To a tribal member and to the tribes themselves, the opposite is true.  It bridges on social deviance to put the individual above the tribe.  Tribes only survive by maintaining their identity and unity.  Separated, the individuals are absorbed into the mainstream and the group disappears from history.  To hold onto that identity and culture is essential for any tribe, but it runs contrary to the national narrative.  “This is a country of immigrants,” we proudly proclaim.  It is famously called a melting pot.  It absorbs immigrants from all over the world and mixes them into this nation’s culture, blurring past identities.  The issue of immigration is a bit more convoluted at the moment and has become very polarizing, but the belief that in time all immigrants become Americans is still a core belief.

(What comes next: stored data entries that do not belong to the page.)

-- ==== Sys2Proof/Tests/WitnessGroup.lean ====
section
/-! SUPPORT. Witnesses for what all 64 lanes of a supervisor group do: each lane's conditions are tried in the state that the lanes
before it leave. -/

set_option Elab.async false
set_option maxRecDepth 100000

namespace Sys2Proof.Tests
open Sys2Proof.Machine Sys2Proof.Claims

/-- One run over the lanes that tries a condition at each shows it of every lane in the state after those before it. -/
theorem lanes_all {ok : Hart → State → Prop} [∀ h s, Decidable (ok h s)] {eff : Hart → State → State} {c : Nat} {s : State} :
    ∀ n, ((List.range n).foldl (fun (p : Bool × State) l => (p.1 && decide (ok (.sup c l) p.2), eff (.sup c l) p.2)) (true, s)).1 = true →
      ∀ l, l < n → ok (.sup c l) (lanesState eff c s l) := by
  intro n e
  have after : ∀ m, ((List.range m).foldl (fun (p : Bool × State) l => (p.1 && decide (ok (.sup c l) p.2), eff (.sup c l) p.2))
      (true, s)).2 = lanesState eff c s m := by
    intro m
    unfold lanesState
    induction m with
    | zero => rfl
    | succ m ih => simp only [List.range_succ, List.foldl_append, List.foldl_cons, List.foldl_nil, ih]
  induction n with
  | zero => intro l h; omega
  | succ n ih =>
    simp only [List.range_succ, List.foldl_append, List.foldl_cons, List.foldl_nil, Bool.and_eq_true, after] at e
    intro l h
    rcases Nat.lt_succ_iff_lt_or_eq.mp h with h | rfl
    · exact ih e.1 l h
    · exact of_decide_eq_true e.2

/-- Every register of a lane of `sG` is zero: `op r20 ← 0, 0, 0`. -/
def dfZ : DF := df 20 (.reg 0) (.reg 2) (.reg 4)

theorem witness_groupComputes_pair : ∀ l, l < 64 → ∃ r,
    intPair (lanesState (pairEff (.li dfZ {})) 0 sG l) (.sup 0 l) (.li dfZ {}) = some r ∧
    Named (lanesState (pairEff (.li dfZ {})) 0 sG l) (.sup 0 l) (r.uses ++ r.f.dst .pair) :=
  fun l h => ⟨_, rfl, lanes_all (eff := pairEff (.li dfZ {})) (c := 0) (s := sG)
    (ok := fun h s => opCheck s h (([(.reg 2, .w32)] : List OpUse) ++ dfZ.fields.dst .pair) = none) 64 (by decide +kernel) l h⟩

def ldZ : Instr := .ld dfZ { size := .s4 }
theorem witness_groupComputes_load : ∀ l, l < 64 → LoadOk ldZ (.sup 0 l) (lanesState (loadEff ldZ) 0 sG l) := by
  intro l h
  have e := lanes_all (eff := loadEff ldZ) (c := 0) (s := sG)
    (ok := fun h s => (opCheck s h (ldUses dfZ.fields { size := .s4 }) = none ∧ (s.addrOf h dfZ.fields).toNat % 4 = 0 ∧
      (s.addrOf h dfZ.fields).toNat < 2 ^ 60 ∧ s.lockHit h (s.addrOf h dfZ.fields) 4 false = false ∧
      (∀ p ∈ s.addrPoison h dfZ.fields, p.1 = false) ∧ (s.place h .load (s.addrOf h dfZ.fields).toNat).1 = .at (.dev 0) 0) ∧
      (let s1 := (s.place h .load (s.addrOf h dfZ.fields).toNat).2
       s1.requestWaits h (.dev 0) = false ∧ s1.loadWaits h (.dev 0) 4 = false)) 64 (by decide +kernel) l h
  exact ⟨_, _, .dev 0, 0, _, rfl, e.1.1, ⟨e.1.2.1, e.1.2.2.1, e.1.2.2.2.1, e.1.2.2.2.2.1⟩, placed e.1.2.2.2.2.2,
    by unfold Readable; simp [isPeer], e.2.1, e.2.2⟩

def stZ : MemMod := { size := .s4 }
theorem witness_groupComputes_store : ∀ l, l < 64 → StoreOk dfZ.fields stZ (.sup 0 l) (lanesState (storeEff dfZ.fields stZ) 0 sG l) := by
  intro l h
  have e := lanes_all (eff := storeEff dfZ.fields stZ) (c := 0) (s := sG)
    (ok := fun h s => (opCheck s h (addrUses dfZ.fields ++ [(.reg 20, .w32)]) = none ∧ (s.addrOf h dfZ.fields).toNat % 4 = 0 ∧
      (s.addrOf h dfZ.fields).toNat < 2 ^ 60 ∧ s.lockHit h (s.addrOf h dfZ.fields) 4 true = false ∧
      (∀ p ∈ s.addrPoison h dfZ.fields, p.1 = false) ∧ (s.place h .store (s.addrOf h dfZ.fields).toNat).1 = .at (.dev 0) 0) ∧
      s.opPoison h (.reg 20) .w32 = false ∧ (s.place h .store (s.addrOf h dfZ.fields).toNat).2.queueFull h = false)
    64 (by decide +kernel) l h
  exact ⟨e.1.1, ⟨e.1.2.1, e.1.2.2.1, e.1.2.2.2.1, e.1.2.2.2.2.1⟩, fun p => absurd (e.2.1.symm.trans p) (by decide),
    .dev 0, 0, _, placed e.1.2.2.2.2.2, by simp, e.2.2⟩

def atomZ : Instr := .atom dfZ {}
theorem witness_groupComputes_rmw : ∀ l, l < 64 → RmwOk atomZ (.sup 0 l) (lanesState (rmwEff atomZ) 0 sG l) := by
  intro l h
  have e := lanes_all (eff := rmwEff atomZ) (c := 0) (s := sG)
    (ok := fun h s => (opCheck s h (addrUses dfZ.fields ++ [(.reg 4, .w32)] ++ dfZ.fields.dst .w32) = none ∧
      (s.addrOf h dfZ.fields).toNat % 4 = 0 ∧ (s.addrOf h dfZ.fields).toNat < 2 ^ 60 ∧
      s.lockHit h (s.addrOf h dfZ.fields) 4 true = false ∧ (∀ p ∈ s.addrPoison h dfZ.fields, p.1 = false) ∧
      (s.place h .atomic (s.addrOf h dfZ.fields).toNat).1 = .at (.dev 0) 0) ∧ s.opPoison h (.reg 4) .w32 = false ∧
      (let s1 := (s.place h .atomic (s.addrOf h dfZ.fields).toNat).2
       s1.atomReady h (.dev 0) (relScope (s1.thread h) none) = true ∧ s1.atomicWaits h (.dev 0) 4 = false ∧
         s1.requestWaits h (.dev 0) = false)) 64 (by decide +kernel) l h
  exact ⟨_, .dev 0, 0, _, rfl, e.1.1, ⟨e.1.2.1, e.1.2.2.1, e.1.2.2.2.1, e.1.2.2.2.2.1⟩, e.2.1, rfl, placed e.1.2.2.2.2.2,
    e.2.2.1, e.2.2.2.1, e.2.2.2.2⟩

theorem witness_groupComputes_pref : ∀ l, l < 64 →
    Named (lanesState (fun h s => prefNoted s h dfZ.fields 4) 0 sG l) (.sup 0 l) (addrUses dfZ.fields) ∧
    Clean ((lanesState (fun h s => prefNoted s h dfZ.fields 4) 0 sG l).addrPoison (.sup 0 l) dfZ.fields) ∧
    PrefFree (lanesState (fun h s => prefNoted s h dfZ.fields 4) 0 sG l) (.sup 0 l) dfZ.fields 4 := by
  intro l h
  have e := lanes_all (eff := fun h s => prefNoted s h dfZ.fields 4) (c := 0) (s := sG)
    (ok := fun h s => opCheck s h (addrUses dfZ.fields) = none ∧ (∀ p ∈ s.addrPoison h dfZ.fields, p.1 = false) ∧
      s.requestFree h = true ∧ s.io.links = []) 64 (by decide +kernel) l h
  exact ⟨e.1, e.2.1, fun pa key _ => requestWaits_free e.2.2.1 e.2.2.2 pa⟩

That is one of the reasons that Indian tribes have faced so much opposition over the last two hundred years.  The tribes want to remain true to their own culture and not be swallowed up by the mainstream.  The members of the Tuscarora Tribe are caught in that narrative trap. The Tuscarora tribe claims the Carolina as its original homeland.  And as with all displaced tribes, a proportion of the membership would like to return to their ancestral land.  Such attempts by tribes to return to a historical homeland meet resistance at both the state and federal level.  One of men arrested in North Carolina is a tribal leader lobbying for a portion of Greene County, North Carolina to be returned to the tribe.  Returning land taken hundreds of years ago is obviously a very complicated issue.  To even be eligible for a “reservation” the tribe must first be recognized. That is not a simple or quick process.  This year, several tribes in Virginia received federal approval after nearly 200 years of trying.  To be granted that status the tribe must first prove it is a tribe and that it has continuity from its earliest contact with the federal government to the present. It also has to prove it really did live in the state to which it is laying claim.  It is a process that takes decades, not months or years.

There will be no quick solution to the situation in North Carolina, but if nothing else, getting arrested brings the tribe’s case before the nation.  Public attention was probably not the reason for opening the three casinos; money was undoubtedly the driving factor.  But the tactic of operating illegal gaming until the law is changed is not unknown in Indian country.  It was used by tribes all over the country and in the end led to adoption of the National Indian Gaming Regulatory Act.  At the moment the law enforcement agencies seem to have the upper hand.  But any group of people that did not give up when they were nearly wiped out and then moved to another location 300 years ago is not likely to give up after a raid or two.  This was just a skirmish in a 300-year old war.